- Task instructions -
Reproduce word for word the lines between those holding "k) j = Tab.get? t j := by" and "g'] using ih", inclusive, and nothing else from the data below.
::: Source material
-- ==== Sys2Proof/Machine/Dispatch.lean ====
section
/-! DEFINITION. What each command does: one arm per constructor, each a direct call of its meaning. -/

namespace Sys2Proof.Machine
::::::
::: Source material
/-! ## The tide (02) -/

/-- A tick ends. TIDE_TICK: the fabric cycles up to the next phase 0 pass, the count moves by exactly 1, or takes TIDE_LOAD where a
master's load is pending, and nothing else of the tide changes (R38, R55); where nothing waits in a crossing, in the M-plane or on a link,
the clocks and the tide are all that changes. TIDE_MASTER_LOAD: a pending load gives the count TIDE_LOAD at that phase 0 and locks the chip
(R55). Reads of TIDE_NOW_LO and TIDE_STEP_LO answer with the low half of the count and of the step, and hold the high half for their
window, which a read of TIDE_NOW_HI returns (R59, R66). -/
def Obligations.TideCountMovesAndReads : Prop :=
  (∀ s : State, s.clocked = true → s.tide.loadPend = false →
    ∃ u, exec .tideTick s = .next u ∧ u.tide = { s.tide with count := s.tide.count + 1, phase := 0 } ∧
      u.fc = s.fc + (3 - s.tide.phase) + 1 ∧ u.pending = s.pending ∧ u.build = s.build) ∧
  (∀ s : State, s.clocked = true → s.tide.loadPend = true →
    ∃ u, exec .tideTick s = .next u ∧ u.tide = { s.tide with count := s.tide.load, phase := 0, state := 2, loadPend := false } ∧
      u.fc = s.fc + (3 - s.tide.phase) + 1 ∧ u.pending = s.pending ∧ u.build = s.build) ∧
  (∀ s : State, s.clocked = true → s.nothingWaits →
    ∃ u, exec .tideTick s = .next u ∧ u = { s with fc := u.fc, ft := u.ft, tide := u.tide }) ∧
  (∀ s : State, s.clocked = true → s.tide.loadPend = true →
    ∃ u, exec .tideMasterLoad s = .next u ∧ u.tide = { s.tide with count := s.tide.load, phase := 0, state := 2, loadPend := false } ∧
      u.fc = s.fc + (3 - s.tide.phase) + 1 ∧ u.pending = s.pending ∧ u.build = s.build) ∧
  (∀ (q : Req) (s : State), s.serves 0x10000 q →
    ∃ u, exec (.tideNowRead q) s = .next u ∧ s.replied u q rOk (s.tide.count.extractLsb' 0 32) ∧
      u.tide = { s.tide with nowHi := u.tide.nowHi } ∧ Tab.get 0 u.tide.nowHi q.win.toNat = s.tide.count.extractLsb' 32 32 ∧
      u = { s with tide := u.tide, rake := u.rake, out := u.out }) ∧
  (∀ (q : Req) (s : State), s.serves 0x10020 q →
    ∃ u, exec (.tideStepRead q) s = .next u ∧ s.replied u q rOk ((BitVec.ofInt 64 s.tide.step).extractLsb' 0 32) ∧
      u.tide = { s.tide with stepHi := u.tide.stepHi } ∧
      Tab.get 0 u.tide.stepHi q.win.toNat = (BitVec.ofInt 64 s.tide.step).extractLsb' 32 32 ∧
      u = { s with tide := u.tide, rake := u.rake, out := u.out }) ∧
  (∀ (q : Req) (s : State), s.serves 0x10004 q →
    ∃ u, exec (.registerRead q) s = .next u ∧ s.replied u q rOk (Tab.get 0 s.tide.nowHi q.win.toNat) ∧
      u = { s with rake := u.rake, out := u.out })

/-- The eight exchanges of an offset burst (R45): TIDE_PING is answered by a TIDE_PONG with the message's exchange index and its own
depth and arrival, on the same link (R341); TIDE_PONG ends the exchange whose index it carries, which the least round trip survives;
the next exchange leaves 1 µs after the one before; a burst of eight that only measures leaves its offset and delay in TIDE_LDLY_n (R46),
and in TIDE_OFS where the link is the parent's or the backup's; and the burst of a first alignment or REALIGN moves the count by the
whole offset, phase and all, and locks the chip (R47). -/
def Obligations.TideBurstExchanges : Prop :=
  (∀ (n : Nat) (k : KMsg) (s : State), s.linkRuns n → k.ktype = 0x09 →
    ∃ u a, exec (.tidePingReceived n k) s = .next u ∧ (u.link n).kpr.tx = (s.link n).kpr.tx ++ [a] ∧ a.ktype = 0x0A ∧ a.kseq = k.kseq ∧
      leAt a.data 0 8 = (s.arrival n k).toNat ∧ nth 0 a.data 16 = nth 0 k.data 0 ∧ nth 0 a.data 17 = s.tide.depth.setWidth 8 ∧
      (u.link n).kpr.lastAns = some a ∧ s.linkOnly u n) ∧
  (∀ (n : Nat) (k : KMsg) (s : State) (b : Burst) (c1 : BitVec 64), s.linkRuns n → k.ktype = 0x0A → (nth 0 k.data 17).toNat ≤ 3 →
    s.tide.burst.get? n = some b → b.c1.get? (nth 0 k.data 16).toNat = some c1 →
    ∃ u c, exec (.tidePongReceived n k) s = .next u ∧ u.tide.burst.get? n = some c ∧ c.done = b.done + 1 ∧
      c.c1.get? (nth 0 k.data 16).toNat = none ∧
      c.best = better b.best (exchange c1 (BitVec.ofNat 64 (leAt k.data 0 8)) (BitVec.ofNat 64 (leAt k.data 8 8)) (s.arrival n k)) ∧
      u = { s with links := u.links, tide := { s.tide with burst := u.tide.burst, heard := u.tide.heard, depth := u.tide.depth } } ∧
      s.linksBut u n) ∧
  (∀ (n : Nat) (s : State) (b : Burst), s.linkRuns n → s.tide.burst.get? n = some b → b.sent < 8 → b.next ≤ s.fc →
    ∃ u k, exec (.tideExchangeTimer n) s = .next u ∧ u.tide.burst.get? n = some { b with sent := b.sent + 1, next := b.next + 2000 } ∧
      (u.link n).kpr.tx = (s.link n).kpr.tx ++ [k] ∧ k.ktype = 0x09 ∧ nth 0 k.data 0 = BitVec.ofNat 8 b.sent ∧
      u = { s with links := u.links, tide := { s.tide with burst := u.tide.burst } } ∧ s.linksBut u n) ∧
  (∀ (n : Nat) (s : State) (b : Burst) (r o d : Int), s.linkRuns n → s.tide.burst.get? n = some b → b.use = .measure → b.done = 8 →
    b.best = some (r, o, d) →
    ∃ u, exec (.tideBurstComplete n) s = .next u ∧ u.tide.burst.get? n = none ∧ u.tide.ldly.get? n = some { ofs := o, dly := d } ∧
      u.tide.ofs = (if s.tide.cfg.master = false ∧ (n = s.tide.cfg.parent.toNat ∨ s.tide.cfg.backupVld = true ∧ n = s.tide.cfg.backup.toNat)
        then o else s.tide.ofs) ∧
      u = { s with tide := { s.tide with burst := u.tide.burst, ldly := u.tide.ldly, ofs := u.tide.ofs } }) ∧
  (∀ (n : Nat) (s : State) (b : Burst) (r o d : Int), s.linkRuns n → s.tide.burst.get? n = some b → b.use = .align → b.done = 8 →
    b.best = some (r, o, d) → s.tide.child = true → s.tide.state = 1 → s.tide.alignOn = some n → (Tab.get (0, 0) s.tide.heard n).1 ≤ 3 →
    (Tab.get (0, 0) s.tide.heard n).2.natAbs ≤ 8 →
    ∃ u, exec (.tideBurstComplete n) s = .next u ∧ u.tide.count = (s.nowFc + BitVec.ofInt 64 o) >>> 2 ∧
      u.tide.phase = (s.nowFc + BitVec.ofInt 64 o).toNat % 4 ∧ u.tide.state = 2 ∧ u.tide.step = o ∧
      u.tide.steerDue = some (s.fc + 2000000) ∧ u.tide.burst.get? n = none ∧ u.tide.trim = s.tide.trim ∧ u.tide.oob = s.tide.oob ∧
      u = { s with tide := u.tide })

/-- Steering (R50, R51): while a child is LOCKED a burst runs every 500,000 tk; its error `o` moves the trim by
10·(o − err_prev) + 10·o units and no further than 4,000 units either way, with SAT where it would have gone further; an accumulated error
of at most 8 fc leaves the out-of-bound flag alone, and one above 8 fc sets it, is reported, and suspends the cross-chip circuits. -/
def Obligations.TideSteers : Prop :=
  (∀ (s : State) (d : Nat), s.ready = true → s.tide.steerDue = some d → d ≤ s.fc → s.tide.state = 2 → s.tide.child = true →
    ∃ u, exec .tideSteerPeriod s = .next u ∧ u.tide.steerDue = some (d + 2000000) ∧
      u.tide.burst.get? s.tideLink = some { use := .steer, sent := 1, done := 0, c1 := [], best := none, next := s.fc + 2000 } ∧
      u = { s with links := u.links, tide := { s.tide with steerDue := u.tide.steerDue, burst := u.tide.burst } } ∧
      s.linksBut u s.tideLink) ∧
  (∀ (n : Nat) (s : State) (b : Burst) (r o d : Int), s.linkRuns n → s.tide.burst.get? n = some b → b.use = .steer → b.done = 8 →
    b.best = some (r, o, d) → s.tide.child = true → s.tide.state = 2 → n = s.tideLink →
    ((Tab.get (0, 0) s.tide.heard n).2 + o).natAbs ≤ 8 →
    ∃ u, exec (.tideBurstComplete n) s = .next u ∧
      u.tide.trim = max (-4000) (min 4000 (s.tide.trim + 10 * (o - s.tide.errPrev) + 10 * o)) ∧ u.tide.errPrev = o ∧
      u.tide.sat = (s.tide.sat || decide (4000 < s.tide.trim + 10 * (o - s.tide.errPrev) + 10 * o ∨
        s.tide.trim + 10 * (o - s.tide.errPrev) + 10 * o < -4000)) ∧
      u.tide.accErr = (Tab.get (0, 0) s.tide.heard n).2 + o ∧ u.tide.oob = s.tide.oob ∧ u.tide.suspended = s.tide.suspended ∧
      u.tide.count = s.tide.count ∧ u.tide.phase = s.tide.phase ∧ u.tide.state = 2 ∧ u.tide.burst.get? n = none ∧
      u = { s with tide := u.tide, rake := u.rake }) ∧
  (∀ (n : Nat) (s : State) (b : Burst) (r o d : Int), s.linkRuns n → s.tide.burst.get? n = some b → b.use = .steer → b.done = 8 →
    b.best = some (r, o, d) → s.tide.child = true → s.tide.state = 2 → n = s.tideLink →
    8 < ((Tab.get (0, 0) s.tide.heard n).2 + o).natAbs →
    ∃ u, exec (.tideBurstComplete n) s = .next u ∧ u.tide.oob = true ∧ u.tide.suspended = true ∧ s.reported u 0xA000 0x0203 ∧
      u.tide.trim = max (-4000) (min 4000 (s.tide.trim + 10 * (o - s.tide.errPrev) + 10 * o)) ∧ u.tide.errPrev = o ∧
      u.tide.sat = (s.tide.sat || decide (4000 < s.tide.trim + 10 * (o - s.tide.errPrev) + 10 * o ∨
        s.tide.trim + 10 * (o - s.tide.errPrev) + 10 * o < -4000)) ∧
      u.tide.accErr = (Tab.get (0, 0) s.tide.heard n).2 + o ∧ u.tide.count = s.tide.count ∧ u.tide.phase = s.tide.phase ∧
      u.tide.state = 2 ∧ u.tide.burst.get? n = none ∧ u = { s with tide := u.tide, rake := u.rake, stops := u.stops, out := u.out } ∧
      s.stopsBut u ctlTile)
::::::
::: Source material
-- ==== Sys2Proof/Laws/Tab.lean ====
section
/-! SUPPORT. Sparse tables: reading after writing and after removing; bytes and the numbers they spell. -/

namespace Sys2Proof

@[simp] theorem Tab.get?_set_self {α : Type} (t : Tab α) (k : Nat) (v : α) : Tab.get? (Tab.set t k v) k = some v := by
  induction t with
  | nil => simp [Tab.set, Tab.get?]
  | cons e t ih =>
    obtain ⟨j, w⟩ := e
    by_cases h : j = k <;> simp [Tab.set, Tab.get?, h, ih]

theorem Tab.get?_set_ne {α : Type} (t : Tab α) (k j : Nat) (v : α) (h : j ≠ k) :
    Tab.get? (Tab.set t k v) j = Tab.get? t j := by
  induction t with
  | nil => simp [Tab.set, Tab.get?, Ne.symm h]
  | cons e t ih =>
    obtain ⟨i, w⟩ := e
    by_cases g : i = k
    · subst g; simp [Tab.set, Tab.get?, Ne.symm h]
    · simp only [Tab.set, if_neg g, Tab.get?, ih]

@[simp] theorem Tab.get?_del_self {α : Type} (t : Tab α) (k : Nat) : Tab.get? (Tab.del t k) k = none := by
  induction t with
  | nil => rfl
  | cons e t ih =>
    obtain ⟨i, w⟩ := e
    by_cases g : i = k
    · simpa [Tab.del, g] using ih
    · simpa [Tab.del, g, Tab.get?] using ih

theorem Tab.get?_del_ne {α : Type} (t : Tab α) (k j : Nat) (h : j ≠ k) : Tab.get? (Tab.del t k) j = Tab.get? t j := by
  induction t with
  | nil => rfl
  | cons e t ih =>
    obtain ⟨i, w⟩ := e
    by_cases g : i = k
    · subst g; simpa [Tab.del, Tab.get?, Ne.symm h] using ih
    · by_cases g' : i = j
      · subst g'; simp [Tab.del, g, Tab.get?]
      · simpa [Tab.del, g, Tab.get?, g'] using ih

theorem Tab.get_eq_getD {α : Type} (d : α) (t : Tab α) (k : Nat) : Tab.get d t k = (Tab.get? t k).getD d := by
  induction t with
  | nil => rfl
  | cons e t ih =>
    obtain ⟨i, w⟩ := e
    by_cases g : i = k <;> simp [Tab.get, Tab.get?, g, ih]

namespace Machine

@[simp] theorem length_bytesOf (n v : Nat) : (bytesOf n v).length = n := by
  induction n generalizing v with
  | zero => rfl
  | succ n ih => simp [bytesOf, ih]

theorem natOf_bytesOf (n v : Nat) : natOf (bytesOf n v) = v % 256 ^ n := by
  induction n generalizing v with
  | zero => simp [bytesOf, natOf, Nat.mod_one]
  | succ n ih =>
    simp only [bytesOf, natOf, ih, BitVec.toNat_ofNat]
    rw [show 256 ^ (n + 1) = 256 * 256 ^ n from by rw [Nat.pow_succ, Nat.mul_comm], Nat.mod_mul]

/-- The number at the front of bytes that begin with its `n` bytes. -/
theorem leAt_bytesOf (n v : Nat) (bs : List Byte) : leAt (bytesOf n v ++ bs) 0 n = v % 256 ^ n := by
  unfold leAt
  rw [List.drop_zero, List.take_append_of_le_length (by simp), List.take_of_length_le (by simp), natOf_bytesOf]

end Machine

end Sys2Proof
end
::::::
- Result for this task -
theorem Tab.get?_del_ne {α : Type} (t : Tab α) (k j : Nat) (h : j ≠ k) : Tab.get? (Tab.del t k) j = Tab.get? t j := by
  induction t with
  | nil => rfl
  | cons e t ih =>
    obtain ⟨i, w⟩ := e
    by_cases g : i = k
    · subst g; simpa [Tab.del, Tab.get?, Ne.symm h] using ih
    · by_cases g' : i = j
      · subst g'; simp [Tab.del, g, Tab.get?]
      · simpa [Tab.del, g, Tab.get?, g'] using ih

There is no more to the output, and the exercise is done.